Task to carry out: From the entries below, transcribe exactly the lines between the line holding "some ses =>" and the line holding "abbrev Matrix.Square (n", inclusive; skip all other lines.

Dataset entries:
·····
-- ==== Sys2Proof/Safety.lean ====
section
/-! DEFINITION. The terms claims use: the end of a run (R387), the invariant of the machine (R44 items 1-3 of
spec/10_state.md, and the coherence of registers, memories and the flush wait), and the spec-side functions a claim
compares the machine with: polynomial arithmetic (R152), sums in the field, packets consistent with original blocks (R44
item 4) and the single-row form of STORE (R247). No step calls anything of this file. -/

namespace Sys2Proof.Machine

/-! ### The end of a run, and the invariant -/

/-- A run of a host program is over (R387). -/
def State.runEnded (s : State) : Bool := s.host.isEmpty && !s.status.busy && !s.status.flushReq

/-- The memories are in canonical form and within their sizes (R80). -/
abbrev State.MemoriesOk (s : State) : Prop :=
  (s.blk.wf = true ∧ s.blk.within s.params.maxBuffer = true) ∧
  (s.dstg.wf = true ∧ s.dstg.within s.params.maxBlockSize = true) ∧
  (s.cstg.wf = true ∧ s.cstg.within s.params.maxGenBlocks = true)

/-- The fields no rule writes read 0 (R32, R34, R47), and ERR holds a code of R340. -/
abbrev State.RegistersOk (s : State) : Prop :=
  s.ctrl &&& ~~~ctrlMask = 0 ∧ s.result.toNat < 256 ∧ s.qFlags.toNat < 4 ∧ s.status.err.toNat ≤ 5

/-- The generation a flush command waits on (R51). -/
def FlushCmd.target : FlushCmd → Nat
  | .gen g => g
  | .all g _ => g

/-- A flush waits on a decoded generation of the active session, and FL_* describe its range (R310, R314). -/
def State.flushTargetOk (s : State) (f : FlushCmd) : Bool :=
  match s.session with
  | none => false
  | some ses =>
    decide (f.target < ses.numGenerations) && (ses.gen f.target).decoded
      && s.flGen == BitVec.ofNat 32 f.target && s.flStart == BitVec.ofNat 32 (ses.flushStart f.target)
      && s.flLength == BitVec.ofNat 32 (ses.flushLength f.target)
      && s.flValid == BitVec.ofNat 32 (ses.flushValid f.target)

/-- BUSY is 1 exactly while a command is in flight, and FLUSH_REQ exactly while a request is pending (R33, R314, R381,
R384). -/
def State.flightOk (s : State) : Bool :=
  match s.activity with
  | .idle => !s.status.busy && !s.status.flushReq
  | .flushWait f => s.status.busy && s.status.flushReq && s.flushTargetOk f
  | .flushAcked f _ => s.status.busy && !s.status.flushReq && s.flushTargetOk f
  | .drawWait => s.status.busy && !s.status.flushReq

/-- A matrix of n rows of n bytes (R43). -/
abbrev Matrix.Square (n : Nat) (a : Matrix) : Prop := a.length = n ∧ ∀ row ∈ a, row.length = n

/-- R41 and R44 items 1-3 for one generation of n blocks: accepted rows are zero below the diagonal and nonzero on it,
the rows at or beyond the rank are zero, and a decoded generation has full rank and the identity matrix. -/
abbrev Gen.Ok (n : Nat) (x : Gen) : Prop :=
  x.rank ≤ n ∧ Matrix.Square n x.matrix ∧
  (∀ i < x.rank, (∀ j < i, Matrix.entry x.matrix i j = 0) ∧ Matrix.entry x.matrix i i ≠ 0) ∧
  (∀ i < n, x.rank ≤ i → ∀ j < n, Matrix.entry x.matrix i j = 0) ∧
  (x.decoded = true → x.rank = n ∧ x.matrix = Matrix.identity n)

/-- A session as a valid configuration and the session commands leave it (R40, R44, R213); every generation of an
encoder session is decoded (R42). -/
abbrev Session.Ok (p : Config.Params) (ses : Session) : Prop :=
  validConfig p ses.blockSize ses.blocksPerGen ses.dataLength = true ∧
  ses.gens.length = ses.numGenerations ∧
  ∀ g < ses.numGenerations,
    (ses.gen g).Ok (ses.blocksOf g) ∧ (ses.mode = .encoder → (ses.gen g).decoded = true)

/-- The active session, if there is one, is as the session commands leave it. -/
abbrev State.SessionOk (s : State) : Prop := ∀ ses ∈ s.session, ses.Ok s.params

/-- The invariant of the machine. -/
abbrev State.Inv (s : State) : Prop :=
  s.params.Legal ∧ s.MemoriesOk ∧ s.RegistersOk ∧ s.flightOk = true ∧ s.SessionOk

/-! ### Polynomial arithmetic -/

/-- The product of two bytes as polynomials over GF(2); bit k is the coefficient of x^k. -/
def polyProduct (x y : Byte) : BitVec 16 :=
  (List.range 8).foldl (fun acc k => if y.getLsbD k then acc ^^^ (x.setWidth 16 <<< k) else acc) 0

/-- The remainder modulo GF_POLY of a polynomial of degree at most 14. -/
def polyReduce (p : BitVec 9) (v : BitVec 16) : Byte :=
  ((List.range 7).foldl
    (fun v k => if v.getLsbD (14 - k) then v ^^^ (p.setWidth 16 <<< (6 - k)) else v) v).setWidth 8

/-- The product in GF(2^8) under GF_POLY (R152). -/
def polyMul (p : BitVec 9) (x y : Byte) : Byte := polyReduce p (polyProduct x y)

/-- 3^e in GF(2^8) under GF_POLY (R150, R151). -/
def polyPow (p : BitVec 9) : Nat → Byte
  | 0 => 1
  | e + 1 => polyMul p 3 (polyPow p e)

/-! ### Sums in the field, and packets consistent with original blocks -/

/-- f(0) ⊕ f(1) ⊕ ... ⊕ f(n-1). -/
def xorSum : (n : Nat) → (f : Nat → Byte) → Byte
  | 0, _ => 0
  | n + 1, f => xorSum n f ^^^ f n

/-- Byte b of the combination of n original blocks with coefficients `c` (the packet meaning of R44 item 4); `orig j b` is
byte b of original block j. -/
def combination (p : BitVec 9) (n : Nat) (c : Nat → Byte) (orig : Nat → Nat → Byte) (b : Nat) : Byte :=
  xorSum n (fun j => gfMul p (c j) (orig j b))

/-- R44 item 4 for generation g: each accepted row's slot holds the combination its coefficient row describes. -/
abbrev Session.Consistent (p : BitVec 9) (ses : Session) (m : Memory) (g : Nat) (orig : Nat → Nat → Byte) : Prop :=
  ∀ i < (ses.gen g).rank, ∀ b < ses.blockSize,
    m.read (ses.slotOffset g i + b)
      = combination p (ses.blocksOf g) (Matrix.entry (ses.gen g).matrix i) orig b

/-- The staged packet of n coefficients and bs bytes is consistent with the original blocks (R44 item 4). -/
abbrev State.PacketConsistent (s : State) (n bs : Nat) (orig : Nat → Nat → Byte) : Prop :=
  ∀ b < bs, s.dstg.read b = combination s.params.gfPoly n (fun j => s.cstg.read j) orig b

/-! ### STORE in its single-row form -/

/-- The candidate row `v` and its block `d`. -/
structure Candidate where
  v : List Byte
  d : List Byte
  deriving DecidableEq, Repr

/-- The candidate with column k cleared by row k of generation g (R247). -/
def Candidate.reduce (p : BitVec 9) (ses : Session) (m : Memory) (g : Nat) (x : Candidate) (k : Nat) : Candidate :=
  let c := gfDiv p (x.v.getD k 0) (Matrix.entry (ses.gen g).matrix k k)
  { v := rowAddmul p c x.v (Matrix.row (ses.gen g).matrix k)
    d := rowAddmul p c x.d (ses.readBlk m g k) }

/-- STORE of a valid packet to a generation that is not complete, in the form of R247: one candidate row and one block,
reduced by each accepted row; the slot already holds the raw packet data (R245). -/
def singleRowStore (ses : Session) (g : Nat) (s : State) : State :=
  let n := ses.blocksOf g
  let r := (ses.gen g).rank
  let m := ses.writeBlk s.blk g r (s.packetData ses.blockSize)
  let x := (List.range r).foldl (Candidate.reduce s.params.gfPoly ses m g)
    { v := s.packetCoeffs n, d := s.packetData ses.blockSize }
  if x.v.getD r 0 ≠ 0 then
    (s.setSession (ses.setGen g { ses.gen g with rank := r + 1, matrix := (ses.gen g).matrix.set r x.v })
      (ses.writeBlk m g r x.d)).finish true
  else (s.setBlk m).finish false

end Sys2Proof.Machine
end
·····
Task response:
  | some ses =>
    decide (f.target < ses.numGenerations) && (ses.gen f.target).decoded
      && s.flGen == BitVec.ofNat 32 f.target && s.flStart == BitVec.ofNat 32 (ses.flushStart f.target)
      && s.flLength == BitVec.ofNat 32 (ses.flushLength f.target)
      && s.flValid == BitVec.ofNat 32 (ses.flushValid f.target)

/-- BUSY is 1 exactly while a command is in flight, and FLUSH_REQ exactly while a request is pending (R33, R314, R381,
R384). -/
def State.flightOk (s : State) : Bool :=
  match s.activity with
  | .idle => !s.status.busy && !s.status.flushReq
  | .flushWait f => s.status.busy && s.status.flushReq && s.flushTargetOk f
  | .flushAcked f _ => s.status.busy && !s.status.flushReq && s.flushTargetOk f
  | .drawWait => s.status.busy && !s.status.flushReq

/-- A matrix of n rows of n bytes (R43). -/
abbrev Matrix.Square (n : Nat) (a : Matrix) : Prop := a.length = n ∧ ∀ row ∈ a, row.length = n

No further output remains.